Create a Greenplum table named table2 in the database named testdb. This table has two integer-type fields. Populate the table with some data:

user@clientsys$ psql -h gpmaster -d testdb
testdb=# CREATE TABLE table2( c1 int, c2 int );
testdb=# INSERT INTO table2 VALUES (1, 2);
testdb=#\q

Create an R function that takes two integer arguments, manipulates the arguments, and returns both. Run the function on the data in table2 in Greenplum using the PL/R procedural language, writing the new values to a table named table2_r_upd:

user@clientsys$ R
> ## create a reference to table2
> t2 <- db.data.frame("public.table2")

> ## create the R function
> fn.func_with_two_args <- function(a, b)
{
    a <- a * 20
    b <- a + 66
    c <- list(a, b)
    return (as.data.frame(c))
}

> ## create the function input signature, mapping function argument name to
> ## table column name
> input.sig <- list('a' = 'c1', 'b' = 'c2')

> ## create the function output signature
> return.sig <- list('a' = 'int', 'b' = 'int')

> ## run the function in Greenplum and write to the output table
> db.gpapply(t2, output.name = "public.table2_r_upd", FUN = fn.func_with_two_args,
   output.signature = return.sig, clear.existing = TRUE, case.sensitive = TRUE,
   language = "plr", input.signature = input.sig )
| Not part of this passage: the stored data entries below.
-- ==== Sys2Proof/Machine/Flags.lean ====
section
/-! DEFINITION. The flag bits of F (10_state.md R27, 30_encoding.md R72, 41_flags.md R120). The block computes no flag
(R127); it sets, clears and reads single bits. -/

namespace Sys2Proof.Machine

/-- The bit position of a flag in F (R27, R72). -/
def flagPosition : FlagBit → Nat
  | .zero => 7
  | .subtract => 6
  | .hCarry => 5
  | .carry => 4

/-- The flag a bit position names; none outside 4 to 7 (R72, R123). -/
def flagOf (b : Int) : Option FlagBit :=
  match b with
  | 4 => some .carry
  | 5 => some .hCarry
  | 6 => some .subtract
  | 7 => some .zero
  | _ => none

/-- `mask(b) = 0x01 << b` (R120). -/
def flagMask (f : FlagBit) : Byte := 0x01#8 <<< flagPosition f

/-- F with one flag set: an OR with the mask (R123). -/
def setFlagIn (v : Byte) (f : FlagBit) : Byte := v ||| flagMask f

/-- F with one flag cleared: an AND with the inverted mask (R125). -/
def clearFlagIn (v : Byte) (f : FlagBit) : Byte := v &&& ~~~flagMask f

/-- One flag of F as a byte, 0 or 1: `(x[F] >> b) & 0x01` (R126). -/
def flagValue (v : Byte) (f : FlagBit) : Byte := (v >>> flagPosition f) &&& 0x01#8

end Sys2Proof.Machine
end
View the contents of the Greenplum table named table2_r_upd:

user@clientsys$ psql -h gpmaster -d testdb
testdb=# SELECT * FROM table2_r_upd;
 a  | b  
----+----
 20 | 86
(1 row)
testdb=# \q

Limitations

GreenplumR has the following limitations:

  • The db.gpapply() and db.gptapply() functions currently operate only on conn.id = 1.
  • The GreenplumR function reference pages are not yet published. You can find html versions of the reference pages in your R library R/<platform>-library/3.6/GreenplumR/html directory. Open the 00Index.html file in the browser of your choice and select the function of interest.
  • The GreenplumR() graphical user interface is currently unsupported.

Function Summary

GreenplumR provides several functions. To obtain reference information for GreenplumR functions while running the R console, invoke the help() function. For example, to display the reference information for the GreenplumR db.data.frame() function:
> help( db.data.frame )

GreenplumR functions include:

Table 2. GreenplumR Functions
Category Name Description
Aggregate Functions mean(), sum(), count(), max(), min(), sd(), var(), colMeans(), colSums(), colAgg(), db.array() Functions that perform a calculation on multiple values and return a single value.
Connectivity Functions connection info Extract connection information.
db.connect() Create a database connection.
db.connect.dsn() Create a database connection using a DSN.
db.disconnect() Disconnect a database connection.
db.list() List database connections.
Database Object Functions as.db.data.frame() Create a db.data.frame from a file or data.frame, optionally writing the data to a Greenplum table.
db.data.frame() Create a data frame that references a view or table in the database.
db.objects() List the table and view objects in the database.
db.existsObject() Identifies whether a table or view exists in the database.
Mathematical Functions exp(), abs(), log(), log10(), sign(), sqrt(), factorial(), sin(), cos(), tan(), asin(), acos(), atan(), atan2() Mathematical functions that take db.obj as an argument.
Greenplum Functions db.gpapply() Wrap an R function with a UDF and run it on every row of data in a Greenplum table.
db.gptapply() Wrap an R function with a UDF and run it on every row of data grouped by an index in a Greenplum table.